Although it sometimes feels as though Westminster never changes, something extraordinary has been happening across the country in recent years: democracy is returning to politics. In every election since 2001, turnout has jumped. It now stands at 68.7%. It was even higher in the EU referendum. Throughout our digital age, more and more people are increasingly getting organised and coming together to campaign for better communities and a better country.
Increasingly, people want a meaningful say in how our country is run. I see it in my constituency of Leigh, and it was this same spirit that powered Labour’s 2017 general election campaign and the surge in our vote share. Of course, this has not been without problems. As all of us in this House know, the past few years, and especially the past few weeks, have been a trying time for politics in the UK, but we must not ignore the appetite among the people for a revitalised politics in which debates about ideas, policies and the future of this country are put out in the open.
That brings me to the issue before us today—whether or not to have a leaders’ debate in general elections. Surely there is little debate to be had here about whether this is the right thing to do, so let me explain. The UK is unusual in developed democracies for not regularly holding televised debates between party leaders during general election campaigns—although in 2010 and 2015 leaders from the main parties did participate in one. As my hon. Friend the Member for Ipswich (Sandy Martin) rightly pointed out, we would have had one in 2017 had the current Prime Minister not bottled it and refused to attend and debate, sending the Home Secretary in her place.

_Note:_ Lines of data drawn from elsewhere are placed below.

-- ==== Sys2Proof/Certificates/Slice0/Obligations.lean ====
section
/-!
DEFINITION. The statements for the provers, family by family.

In every statement `Ready` says that the block is IDLE, no other caller or master uses the bus and no reset is on its
way. The transport's answers are universally quantified throughout: given as input or drawn freely.
-/

open Sys2Proof Sys2Proof.Machine

/-! ### Encodings (spec/30_encoding.md) -/

/-- The eight words of the opcode map decode to their commands, write payloads all zero. The words are the spec's own
decision D2. -/
def Obligations.CommandWordsDecode : Prop :=
  decode [0x01] = .ok (.readClock, []) ∧
  decode [0x03] = .ok (.readAlarm1, []) ∧
  decode [0x05] = .ok (.readAlarm2, []) ∧
  decode [0x07] = .ok (.readControl, []) ∧
  decode [0x00, 0, 0, 0, 0, 0, 0, 0, 0] = .ok (.writeClock ⟨0, 0, 0, 0, 0, 0, 0, 0⟩, []) ∧
  decode [0x02, 0, 0, 0, 0, 0, 0, 0, 0] = .ok (.writeAlarm1 ⟨0, 0, 0, 0, 0, 0, 0, 0⟩, []) ∧
  decode [0x04, 0, 0, 0, 0, 0, 0, 0, 0] = .ok (.writeAlarm2 ⟨0, 0, 0, 0, 0, 0, 0, 0⟩, []) ∧
  decode [0x06, 0, 0] = .ok (.writeControl ⟨0, 0⟩, [])

/-- A flag is bit 0 of its payload byte and bits 7:1 are ignored; integer fields are taken as they are.
The serialisation is the spec's own decision (D3, D23). -/
def Obligations.PayloadFlagBitsIgnored : Prop :=
  (∀ (b0 b1 b2 b3 b4 b5 b6 b7 : Byte) (rest : List Byte), ∃ v : ClockValue,
    decode (0x00 :: b0 :: b1 :: b2 :: b3 :: b4 :: b5 :: b6 :: b7 :: rest) = .ok (.writeClock v, rest) ∧
    v.seconds = b0 ∧ v.minutes = b1 ∧ v.hours = b2 ∧ v.day = b3 ∧ v.date = b4 ∧
    v.century.toNat = b5.toNat % 2 ∧ v.month = b6 ∧ v.year = b7) ∧
  (∀ (b0 b1 b2 b3 b4 b5 b6 b7 : Byte) (rest : List Byte), ∃ a : AlarmValue,
    decode (0x02 :: b0 :: b1 :: b2 :: b3 :: b4 :: b5 :: b6 :: b7 :: rest) = .ok (.writeAlarm1 a, rest) ∧
    decode (0x04 :: b0 :: b1 :: b2 :: b3 :: b4 :: b5 :: b6 :: b7 :: rest) = .ok (.writeAlarm2 a, rest) ∧
    a.m1.toNat = b0.toNat % 2 ∧ a.seconds = b1 ∧ a.m2.toNat = b2.toNat % 2 ∧ a.minutes = b3 ∧
    a.m3.toNat = b4.toNat % 2 ∧ a.hours = b5 ∧ a.m4.toNat = b6.toNat % 2 ∧ a.date = b7)

/-- Decoding an encoded command gives it back, whatever follows it in the stream.
The encoding is the spec's own decision (D2, D23). -/
def Obligations.DecodeEncodeRoundTrip : Prop :=
  ∀ (i : Instr) (rest : List Byte), i.wellFormed = true → decode (encode i ++ rest) = .ok (i, rest)

/-- A reserved word, 0x08 to 0xFF, is refused, and a step refuses nothing else.
The refusal is the spec's own decision D14. -/
def Obligations.ReservedWordsRefused : Prop :=
  (∀ (s : State) (cmd : Byte) (rest : List Byte), s.phase = .idle → s.resetNow = false → s.cmdIn = cmd :: rest →
    8 ≤ cmd.toNat → step s = .refused (.reservedCommand cmd)) ∧
  (∀ (s : State) (r : Refusal), step s = .refused r →
    ∃ cmd rest, r = .reservedCommand cmd ∧ 8 ≤ cmd.toNat ∧ s.phase = .idle ∧ s.cmdIn = cmd :: rest)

As it stands, there is nothing in electoral law that requires televised election debates between party leaders. If they take place, they are a matter for the broadcasters and political parties. However, as many Members here no doubt remember, during discussions that led to the 2015 debates, Labour suggested that an independent commission should be set up to put the debates on a statutory footing. The Government’s response then was that it was appropriate for broadcasters and parties to make arrangements for any such debates but that this was not a matter for the Government. Now is the time for this to change. Now is the time for the Government to take responsibility.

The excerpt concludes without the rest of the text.